Sannyasi Devjyoti, Delhi

As this is the centenary celebration year of Sri Swamiji, I would like to mention an incident that influenced me deeply. This happened outside the Rikhia ashram, where I had volunteered for the Silver Lining Jubilee celebrations in 2014. I would walk every morning from the ashram accommodation to the samadhi sthal area of Sri Swamiji. On the way, I would notice a few locals sitting outside selling malas.

As I wanted to gift some family members some malas, I entered into conversation with one seller sitting right next to the ashram wall one day. He started reminiscing about the time when Sri Swamiji was giving satsangs in Rikhia. Many foreign visitors would throng to these satsangs. On multiple occasions, Sri Swamiji would deliberately speak about the benefits of the malas being sold outside by the locals. His speech would move the listeners (with economic significant clout) to purchase those malas once they would stream out after the satsang! The local sellers would have a day’s earnings, enough to feed their families and therefore, they had (and continue to express) an abiding sense of gratitude for this large-hearted and brilliant sadhu who had made a nest in their desperately poor region.

Location choice

This part of the story touched me deeply, as I have researched redistribution programs by governments and other elements of society, none of which reach the intended beneficiary with such unerring accuracy. However, the location choice of the sellers challenged the economic theory I had learnt from textbooks and research papers. All the sellers, on the day that I was purchasing the malas, were sitting next to each other, huddled against the ashram wall. As all of them were selling similar items, the closeness of their location to each other could only result in intense price competition among each other. This would wipe out any additional mark-up over and above the cost price of the items sold, if traditional theory is to be believed. Ideally, they should have located a significant distance from each other on the entire road leading to the ashram, so that the pressure of competition was reduced.

I opined this to the sellers sitting there, using the weight of my professional degrees and experience as an economist. A set of sellers became interested in my curiosity about their location choice and they told me the reason for this location choice. What they told me was a lesson I shall never forget. Without any bookish erudition but with absolute confidence, I was informed that closeness to the gates of the ashram ‘certified’ them as authentic sellers and any location choice further away from the ashram gates would outweigh any potential benefits of reduced competition (as the buyers would not believe them to be selling ‘genuine’ items)!

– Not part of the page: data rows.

/-- After `n` steps of a run with a silent host: it has ended on the way, at the first `pc` of 16 or more, or it is still in
progress and every `pc` so far was below 16. -/
theorem run_silent (n : Nat) (hr : s.runState = .fetch) (hpc : s.pc.toNat < 16) (hin : s.hostIn = []) :
    (∃ k t, k ≤ n ∧ Host.Core.run Sys2Proof.core k s = .next t ∧ t.runState = .idle ∧
      16 ≤ (follow s.mem)^[k] s.pc.toNat) ∨
    (∃ t, Host.Core.run Sys2Proof.core n s = .next t ∧ t.runState = .fetch ∧
      ∀ k ≤ n, (follow s.mem)^[k] s.pc.toNat < 16) := by
  induction n generalizing s with
  | zero => exact .inr ⟨s, rfl, hr, fun k hk => by rw [Nat.le_zero.mp hk]; exact hpc⟩
  | succ n ih =>
    obtain ⟨u, hu, hmem, hin', hnext, hrs⟩ := step_silent hr hpc hin
    have hiter (k : Nat) : (follow s.mem)^[k + 1] s.pc.toNat = (follow u.mem)^[k] u.pc.toNat := by
      rw [Function.iterate_succ_apply, hmem, hnext, follow]
    by_cases hlt : u.pc.toNat < 16
    · rw [if_pos hlt] at hrs
      rcases ih hrs hlt hin' with ⟨k, t, hk, ht, hidle, hge⟩ | ⟨t, ht, hfetch, hall⟩
      · exact .inl ⟨k + 1, t, by omega, (run_succ k hu).trans ht, hidle, (hiter k).symm ▸ hge⟩
      · refine .inr ⟨t, (run_succ n hu).trans ht, hfetch, fun k hk => ?_⟩
        cases k with
        | zero => exact hpc
        | succ k => exact (hiter k).symm ▸ hall k (by omega)
    · rw [if_neg hlt] at hrs
      exact .inl ⟨1, u, by omega, (run_succ 0 hu).trans (run_zero u), hrs,
        (hiter 0).symm ▸ (by simpa using hlt)⟩

/-- Settles O30: 17 values of `pc` below 16 repeat one, and then `pc` stays below 16 for ever (R73). -/
theorem runEndsWithinSixteenStepsOrNever : Obligations.RunEndsWithinSixteenStepsOrNever := by
  intro s hr hpc hin
  rcases run_silent 16 hr hpc hin with ⟨k, t, hk, ht, hidle, -⟩ | ⟨-, -, -, hall⟩
  · exact .inl ⟨k, t, hk, ht, hidle⟩
  · refine .inr fun n => ?_
    rcases run_silent n hr hpc hin with ⟨k, -, -, -, -, hge⟩ | ⟨t, ht, hfetch, -⟩
    · exact absurd (iterate_lt_of_forall_le hall k) (Nat.not_lt.mpr hge)
    · exact ⟨t, ht, hfetch⟩

/-! ### The livelock of an invalid JUMP -/

theorem executeOpcode_of_jump {address : Byte} (hir : s.ir = 0x04) (hpc : s.pc.toNat ≤ 14)
    (haddr : Memory.read (s.pc.toNat + 1) s.mem = some address) :
    executeOpcode s = settle (exec (.jump address) s) := by
  obtain ⟨-, hlookup⟩ := Memory.read_eq_some.mp haddr
  refine executeOpcode_ok (rest := []) (by omega) ?_
  rw [operandBytes_two (by rw [hir]; rfl) hpc, hlookup, hir, decodeFrom_jump]

theorem step_invalid_jump {address : Byte} (hr : s.runState = .fetch) (hin : s.hostIn = []) (hpc : s.pc.toNat ≤ 14)
    (hop : Memory.read s.pc.toNat s.mem = some 0x04) (haddr : Memory.read (s.pc.toNat + 1) s.mem = some address)
    (hge : 16 ≤ address.toNat) :
    step s = .next { s with ir := 0x04, events := s.events ++ [⟨.invalidAddress, s.pc, address⟩] } := by
  have hlt : s.pc.toNat < 16 := by omega
  have hat := State.atExecute_of_fetch hr hop
  calc step s = executeOpcode s.atExecute :=
        step_running (input_ne_rst_of_silent hin) (by rw [hr]; decide) hlt
    _ = settle (exec (.jump address) s.atExecute) := executeOpcode_of_jump (by rw [hat]) hpc haddr
    _ = .next (continueRun (s.atExecute.raise .invalidAddress address)) :=
      congrArg settle (exec_jump_of_invalid (s := s.atExecute) hpc hge)
    _ = .next ((s.atExecute.raise .invalidAddress address).setRunState .fetch) :=
      congrArg Host.Outcome.next (continueRun_of_lt (s := s.atExecute.raise .invalidAddress address) hlt)
    _ = .next { s with ir := 0x04, events := s.events ++ [⟨.invalidAddress, s.pc, address⟩] } := by
      rw [hat]
      simp only [State.raise, State.setRunState, hin, hr, List.tail_nil]

/-- Settles O32: the step leads back to a state at the same JUMP, with one event more (R102). -/
theorem invalidJumpRepeatsForEver : Obligations.InvalidJumpRepeatsForEver := by
  intro s address n hr hin hpc hop haddr hge
  induction n generalizing s with
  | zero => exact run_succ 0 (step_invalid_jump hr hin hpc hop haddr hge)
  | succ n ih =>
    have hevents (l : List Event) (e : Event) :
        (l ++ [e]) ++ List.replicate (n + 1) e = l ++ List.replicate (n + 1 + 1) e := by
      rw [List.append_assoc, List.singleton_append, ← List.replicate_succ]
    have hrest := ih { s with ir := 0x04, events := s.events ++ [⟨.invalidAddress, s.pc, address⟩] }
      hr hin hpc hop haddr
    rw [hevents] at hrest
    exact (run_succ (n + 1) (step_invalid_jump hr hin hpc hop haddr hge)).trans hrest

/-! ### Cleared memory -/

theorem step_cleared (hr : s.runState = .fetch) (hin : s.hostIn = []) (hmem : s.mem = []) (hpc : s.pc.toNat < 16) :
    step s = .next { s with
      ir := 0x00, pc := s.pc + 1, runState := if s.pc.toNat = 15 then .idle else .fetch } := by
  have hat := State.atExecute_of_fetch hr (hmem ▸ Memory.read_nil hpc)
  have hexecute := executeOpcode_of_noop (s := s.atExecute) hpc (by rw [hat])
  rw [step_running (input_ne_rst_of_silent hin) (by rw [hr]; decide) hpc, hexecute, exec_noop, settle,
    continueRun_of_pc_succ (s := s) hpc rfl, hat]
  simp only [State.setRunState, hin, List.tail_nil]

/-- Settles O33: by induction on the cells left, each a NOOP (R62). -/
theorem clearedMemoryCarriesPcToSixteen : Obligations.ClearedMemoryCarriesPcToSixteen := by
  intro s k hr hin hmem hk hk16 hpc
  induction k generalizing s with
  | zero => omega
  | succ k ih =>
    have hstep := step_cleared hr hin hmem (by omega)
    have hnum : (s.pc + 1).toNat = s.pc.toNat + 1 := by bv_omega
    by_cases hlast : k = 0
    · subst hlast
      have h16 : s.pc + 1 = 16 := by bv_omega
      rw [if_pos (by omega), h16] at hstep
      refine ⟨fun j hj => ?_, run_succ 0 hstep⟩
      rw [Nat.lt_one_iff.mp hj]
      exact ⟨s, rfl, hr⟩
    · rw [if_neg (by omega)] at hstep
      obtain ⟨hgoing, hend⟩ := ih { s with ir := 0x00, pc := s.pc + 1, runState := .fetch } rfl hin hmem
        (by omega) (by omega) (by show (s.pc + 1).toNat = _; omega)
      refine ⟨fun j hj => ?_, (run_succ k hstep).trans hend⟩
      cases j with
      | zero => exact ⟨s, rfl, hr⟩
      | succ j =>
        obtain ⟨t, ht, hfetch⟩ := hgoing j (by omega)
        exact ⟨t, (run_succ j hstep).trans ht, hfetch⟩

end Sys2Proof.Machine
end

section
/-! Reset and the host (45_host_commands, 70_reset_and_hazards). -/

namespace Sys2Proof.Machine

variable {s t : State}

/-! ### Reset -/

/-- Settles O39: nothing is listed in the memory, and every other field is zero as written (R23). -/
theorem resetStateIsAllZero : Obligations.ResetStateIsAllZero := by
  refine ⟨fun a ha => Memory.read_nil ha, fun i => ?_, rfl, rfl, rfl, rfl⟩
  fin_cases i <;> rfl

/-- Settles O40: `rst` goes before everything else (R142). -/
theorem resetInputForcesTheResetState : Obligations.ResetInputForcesTheResetState :=
  fun _ hin => step_rst hin

/-! ### The commands while idle -/

/-- An idle block performs the command presented (R105). -/
theorem step_command {c : Command} (hr : s.runState = .idle) (hin : s.input = .command c) :
    step s = .next (perform c s.dropInput) := by
  rw [step_idle (by rw [hin]; nofun) hr, hin, idleOne]

theorem performReadMemory_of_some {addr v : Byte} (h : Memory.read addr.toNat s.mem = some v) :
    performReadMemory addr s = s.respond .ok (some v) := by
  rw [performReadMemory, h]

Upon my return home from the ashram, I researched this kind of location choice and found mention of this kind of ‘certification’ based location only in some obscure journal articles on industrial organization. I took away a deeper lesson from this experience: that closeness, nearness and adherence to the teachings and guidance of the Guru can alone identify me as someone who is ‘genuine’ and not a ‘fake’! I salute the life and deeds of Sri Swami Satyananda, with a sincere promise to make a ‘genuine’ effort to walk on the guidance that comes to me through my Guru, Swami Niranjanananda.